Вот это был сюрприз. Я, конечно, не подозревал, что кто–то может прочесть то, что я открыто и доверительно оставлял на столе. Но теперь этот факт был мне на руку, к тому же миссис Бэйс действительно создавала впечатление весьма осведомленного человека, поэтому я не преминул ухватиться за возможность воспользоваться ее знаниями.
– Что ж, миссис Бэйс, – деловито произнес я, – помимо спасения жизни моей, вы еще спасаете мою мечту. С меня соверен.
Ее глаза радостно блеснули. Не алчно, а именно радостно. Судя по всему, добрую женщину тяготил груз информации, которым ей необходимо было поделиться. Похоже, сказывался замкнутый круг Латус–хилла, где разговоры на данную тему были перемолоты не один раз, и посему требовался необъезженный слушатель. Что-то подсказывало мне, что и еда, и вино, а теперь и свечи в безлунную ночь возникли неспроста. Это было нечто вроде мзды за мое внимание. Как не крути, со всех сторон выгода светила мне наияснейшая. Меня готовы были кормить, поить и держать свечи, лишь бы я слушал и внимал.
В очередной раз я убедился, – зависимость человеческих судеб от обстоятельств, так или иначе сложившихся помимо людской воли не просто факт, а упрямый факт. Терзаемый подозрениями, что все происходящее с нами, было задумано кем–то, без нашего участия, и что даже человеческие сомнения и муки выбора заранее спланированы, я все же где–то в глубине души надеялся, что желания и поступки земных существ не столь руководимые и прослеживаемые. Причем, когда ты задумываешь нечто, неведомые силы либо становятся на твою сторону по какой–то странной прихоти и помогают во всем, подсылая и нужных людей, и подстраивая выгодные комбинации событий и даже погоду. Либо, вероятно заключая жестокое пари, низвергают на нас беды и страдания, чиня препятствия на дорогах, ведущих нас к заветной цели, дабы испытать и убедиться в находчивости и выносливости подопечных своих. Наблюдая за тем, как человеки выкручиваются из заданных ситуаций, придумывают, – уж, будьте уверены, фантазии им хватит, – новые задачи. Что же может сам человек и в чем смысл его земного существования, – вопросы, задаваемые в минуты отчаяния, когда не хватает сил и земля кажется адом и видится покой только в небытие, – вопросы, натирающие мозоли и раздражающие индивидов, склонных к примитивно–религиозному прочтению земных испытаний.

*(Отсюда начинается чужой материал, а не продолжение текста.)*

/-- The bytes at which an operation acts have been performed: no line with unresolved tags is read (10 R232), no earlier store of the
issuing path, and no write of its core that the host links have not acknowledged, is still under way (12 R283). -/
def State.runsReady (s : State) (core : Nat) (o : EngOp) (reads acts : List (Nat × Nat)) : Bool :=
  let c := s.core core
  reads.all (fun q => s.tagsOf (sliceOf q.1) q.1 q.2 == []) &&
  acts.all fun q => !(c.posted.any fun p => (p.ownOf o.slot o.path || p.slot == linkSlot) && p.meets q.1 q.2) &&
    !(c.pen.any fun d => d.blocks o q)

/-- An element can be performed, its memory at some places. -/
def State.elemReady (s : State) (core : Nat) (o : EngOp) (e : Elem) (mem : List (Nat × Nat)) : Bool :=
  s.runsReady core o (o.spReads e) (o.spReads e ++ mem)

/-! ## Values -/

/-- The FP32 value of a row element (03 R81). -/
def rowValue (t : Ty) (p : Nat) : FVal := f32 (rne32 (valueOf t p)).1

/-- A bag's result (03 R81). -/
def poolValue (m : PoolMode) (xs : List FVal) : Nat :=
  match xs with
  | [] => 0
  | x :: l =>
    let sum := fun (_ : Unit) => l.foldl (fun a y => f32 (rne32 (fadd a y).1).1) x
    match m with
    | .sum => (rne32 (sum ())).1
    | .mean => (rne32 (fdiv (sum ()) (.num (.ofInt xs.length))).1).1
    | .max => if xs.any FVal.isNan then 0x7FC00000 else (rne32 (l.foldl (fun a y => (fminmax true a y).1) x)).1

/-- One reduction step of an all-reduce in FP32 (09 R215). -/
def redFloat (r : CollRed) (a b : FVal) : FVal :=
  match r with
  | .add => f32 (rne32 (fadd a b).1).1
  | .min => (fminmax false a b).1
  | .max => (fminmax true a b).1

def redInt (r : CollRed) (a b : Int) : Int :=
  match r with
  | .add => a + b
  | .min => min a b
  | .max => max a b

/-- The pattern of output element n of a collective, for the given rank (09 R215). -/
def collValue (o : EngOp) (rank n : Nat) : Nat :=
  let get := fun (p e : Nat) => (o.inputs.getD p []).getD e 0
  match o.kind with
  | .allreduce r _ =>
    let ps := o.inputs.map fun l => l.getD n 0
    match ps with
    | [] => 0
    | x :: l =>
      if o.ty = .i32 then wrapN 32 (l.foldl (fun a y => intOf .i32 (wrapN 32 (redInt r a (intOf .i32 y)))) (intOf .i32 x))
      else (fround o.ty .rne 0 false (l.foldl (fun a y => redFloat r a (valueOf o.ty y)) (valueOf o.ty x))).1
  | .allgather _ => get (n / o.n0) (n % o.n0)
  | _ =>
    let c := o.n0 / o.inputs.length
    get (n / c) (rank * c + n % c)

/-! ## Performing elements -/

/-- Write bytes, or one nibble, at a key; of 8 bytes the halves that are named. -/
def State.engPut (s : State) (bits k nib v : Nat) (halves : List Nat) : State :=
  if bits = 4 then s.mput k [nibblePut (s.mget k) nib v]
  else if bits = 64 then halves.foldl (fun s i => s.mput (k + 4 * i) (bytesOf 4 (v / 2 ^ (32 * i)))) s
  else s.mput k (bytesOf (bits / 8) v)

/-- Remember the memory bytes that an operation wrote, for the acquire of a `tlwait` (09 R194). -/
def State.addRange (s : State) (core : Nat) (o : EngOp) (k n : Nat) : State :=
  s.modWg core o.w fun g => { g with tl := smod Timeline.empty g.tl o.tl fun t => { t with ranges :=
    match t.ranges with
    | (m, a, l) :: r => if m = o.num ∧ a + l = k then (m, a, l + n) :: r else (o.num, k, n) :: t.ranges
    | [] => [(o.num, k, n)] } }

def State.modOp (s : State) (core id : Nat) (f : EngOp → EngOp) : State :=
  s.modCore core fun c => { c with ops := c.ops.map fun o => if o.id = id then f o else o }

def State.findOp (s : State) (core id : Nat) : Option EngOp := (s.core core).ops.find? fun o => o.id == id

/-- The rank of a core in a communicator, and the members (device, logical core); this device is number 0 (log 32).  DESIGN CHOICE
(log 49): a number above 63, for which 09 R215 names no trap, is a communicator that is not configured. -/
def State.members (s : State) (vi comm : Nat) : List (Nat × Nat) := sget [] (s.vi vi).comm comm

def EngOp.comm (o : EngOp) : Nat :=
  match o.kind with
  | .allreduce _ c | .allgather c | .alltoall c => c
  | _ => 0

def State.rankOf (s : State) (core : Nat) (o : EngOp) : Option Nat :=
  ((s.members o.vi o.comm).zipIdx.find? fun q => q.1.1 == 0 && s.physCore o.vi q.1.2 == core).map (·.2)

/-- The pattern that element n writes, given the physical places of its memory addresses; table elements have been fetched. -/
def State.elemValue (s : State) (core : Nat) (o : EngOp) (e : Elem) (n : Nat) (at_ : List Nat) : Nat :=
  let z := zOf o.ty.bits
  let row := fun (va : Nat) => (o.has va).getD 0
  match o.kind with
  | .gpool m _ _ _ _ _ _ _ => poolValue m (e.rows.map fun va => rowValue o.ty (row va))
  | .gath .. => row (e.rows.headD 0)
  | .allreduce .. | .allgather _ | .alltoall _ => collValue o ((s.rankOf core o).getD 0) n
  | _ =>
    if e.toMem then
      let v := s.mnat e.sp z
      if o.ty.bits = 4 then v / 16 ^ e.nibS % 16 else v
    else
      let v := s.mnat (at_.headD 0) z
      if o.ty.bits = 4 then v / 16 ^ e.nibM % 16 else v

/-- The memory that an element needs now: its own address, and the table elements up to it that are not fetched. -/
def State.elemVas (s : State) (core : Nat) (o : EngOp) (e : Elem) : List Nat := e.mem ++ s.missing core o e.upTo

/-- The physical keys of some addresses, when all of them translate. -/
def State.engKeys (s : State) (core : Nat) (o : EngOp) (vas : List Nat) (write : Bool) : Option (List Nat) :=
  vas.mapM fun va => match s.engTranslate core o va write with
    | .ok tgt pa .. => some (pKey tgt pa)
    | .bad .. => none

/-- The physical keys of the memory that an element needs, when all of it translates. -/
def State.elemKeys (s : State) (core : Nat) (o : EngOp) (e : Elem) : Option (List Nat) :=
  s.engKeys core o (s.elemVas core o e) e.toMem

/-- A source of the element holds an uncorrectable error (19 R337). -/
def State.elemPoison (s : State) (o : EngOp) (e : Elem) (keys : List Nat) : Bool :=
  (o.spReads e).any (fun q => s.mbad q.1 q.2) || (!e.toMem && keys.any fun k => s.mbad k (zOf o.ty.bits))

/-- The destination of an element lies over the operation's own index or offset array (12 R285). -/
def State.elemOverlaps (s : State) (core : Nat) (o : EngOp) (e : Elem) : Bool :=
  match o.kind with
  | .gath idx npos _ _ _ => overlap e.sp o.spBytes (s.opKey core o idx) (4 * npos)
  | .gpool _ idx npos _ _ _ boff nb =>
    overlap e.sp o.spBytes (s.opKey core o idx) (4 * npos) || overlap e.sp o.spBytes (s.opKey core o boff) (4 * nb + 4)
  | _ => false

/-- The halves of 8-byte element n that are not written yet. -/
def EngOp.halvesLeft (o : EngOp) (n : Nat) : List Nat := [0, 1].filter fun i => !o.halves.contains (2 * n + i)

/-- Write the value of an element to its place, or some halves of it, tagging a copy of a team in penumbra state (10 R233). -/
def State.elemWrite (s : State) (core : Nat) (o : EngOp) (e : Elem) (keys halves : List Nat) (v : Nat) : State :=
  let z := zOf o.ty.bits
  if e.toMem then
    let k := keys.headD 0
    (s.engPut o.ty.bits k e.nibM v halves).addRange core o k z
  else
    let bits := match o.kind with
      | .gpool .. => 32
      | _ => o.ty.bits
    (s.engPut bits e.sp e.nibS v halves).tagLines (sliceOf e.sp) e.sp o.spBytes o.tagged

Неужели человек создан лишь для того, чтобы потешать небеса и преисподнюю? Чего ждут от него, одинокого и ищущего истины? Просветления? И сии экзерциции в воспитательных целях прописаны и ниспосланы, дабы человек не порастал духовным жирком?
Вывод напрашивался сам собой. Не знать бы нам прелести солнечного дня, если бы мы не ведали романтики лунного коварства. Мы не оценим белизны снега, пока не упадет на него ком сажи. Человек не особо сообразителен, вопреки бытующему мнению, ему требуется не один намек, и чем дальше, тем прозрачней, прежде чем он поймет, что вчера гроза всего лишь очистила воздух и дала возможность дышать полной грудью сегодня. Все очень просто, но такова людская порода, черное делать еще чернее, и считать, что белый лист нуждается в дополнении.
Часть 1
–1–
«Парк вокруг Уорбрук–холла уже наполнился утренними звуками. Птицы наперебой оглашали воздух нестройным пеньем, смешанным со стрекотом всевозможных букашек, напоминающим предконцертную разминку оркестра. Разогнав у благоухающего яблоневого цвета деловито жужжащих пчел, пухлый шмель втащил свое грузное тело в центр цветка, недовольно и зычно ворча…»
Эссе прохожего романтика
Стол был накрыт к завтраку, но, похоже, никто не торопился приступать к утренней трапезе, и столовая погружена была в звенящую тишину. Весеннее солнце, проникнув сквозь узкие высокие окна, резало пространство залы широкими золотыми лезвиями и где–то в гостиной покрытые пылью веков часы, выстукивая маятником беспристрастно четкий ритм, хриплым басом оповестили, что малая стрелка прибыла на цифру десять.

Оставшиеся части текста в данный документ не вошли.